Cryogenic fluid management technologies for space transportation. Zero G thermodynamic vent system
- JAN 1, 1994.
- Physical Description:
- 1 electronic document
- Restrictions on Access:
- Unclassified, Unlimited, Publicly available.
- Long term storage of subcritical cryogens in space must address the problem of thermal stratification in the storage tanks, liquid acquisition devices, and associated feed systems. Due to the absence of gravity induced body forces, thermal stratification in zero-g is more severe than commonly experienced in a one-g environment. If left uncontrolled, the thermal gradients result in excessive tank pressure rise and the formation of undesirable liquid/vapor mixtures within the liquid bulk, liquid acquisition system, and propellant transfer lines. Since external heat leakage cannot be eliminated, a means of minimizing the thermal stratification in the ullage gas, liquid, and feed system is required. A subsystem which minimizes the thermal stratification and rejects the environmental heat leakage in an efficient manner is therefore needed for zero-g subcritical cryogenic systems. In ground based storage systems the ullage gas location is always known (top of the tank) and therefore direct venting of gases as a means of heat rejection is easily accomplished. In contrast, because the ullage location in a zero-g environment is not easily predictable, heat rejection through direct gaseous venting is difficult in space (requires liquid settling, or surface tension devices).

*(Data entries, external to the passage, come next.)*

-- ==== Sys2Proof/Laws/KeepsStep.lean ====
section
/-! SUPPORT. Generated: the operations of Machine/Step.lean leave the queue and the canonical form alone. -/

namespace Sys2Proof.Machine

set_option autoImplicit false
set_option linter.unusedTactic false
set_option linter.unreachableTactic false
set_option linter.unusedSimpArgs false

variable {P : Prop} {Q : List Instr}

theorem idle_keeps {s : State} (h : s.Keeps P Q) : (idle s).Keeps P Q :=
  ⟨h.1, fun w => ⟨(h.2 w).1, (h.2 w).2.1, (h.2 w).2.2.1, (h.2 w).2.2.2.1, Nat.mod_lt _ (by decide), (h.2 w).2.2.2.2.2⟩⟩


end Sys2Proof.Machine
end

A means of indirect venting through the use of a thermodynamic vent system (TVS) is therefore required. A thermodynamic vent system allows indirect venting of vapor through heat exchange between the vented fluid and the stored fluid. The objective is to ensure that only gas and not liquid is vented, in order to minimize the propellant losses. Consequently, the design of a TVS is a critical enabling technology for future applications such as solar thermal and electric propulsion, single-stage-to-orbit vertical landers and upper stages, and any space based operations involving subcritical cryogenics. To bridge this technology gap NASA MSFC initiated an effort to build and verify through ground tests a zero-g liquid hydrogen TVS. The primary objective of the zero-g TVS contract (Contract NAS8-39202) was to design a zero-g vent system that is innovative, simple, efficient, lightweight, and can be characterized through one-g tests. The TVS concept defined by Rockwell International was selected by NASA for further design evaluation. The 30 month activity was initiated in November 1991 and concluded on May 1994.
- NASA Technical Reports Server (NTRS) Collection.
- Document ID: 19940032299.
Accession ID: 94N36806.
- No Copyright.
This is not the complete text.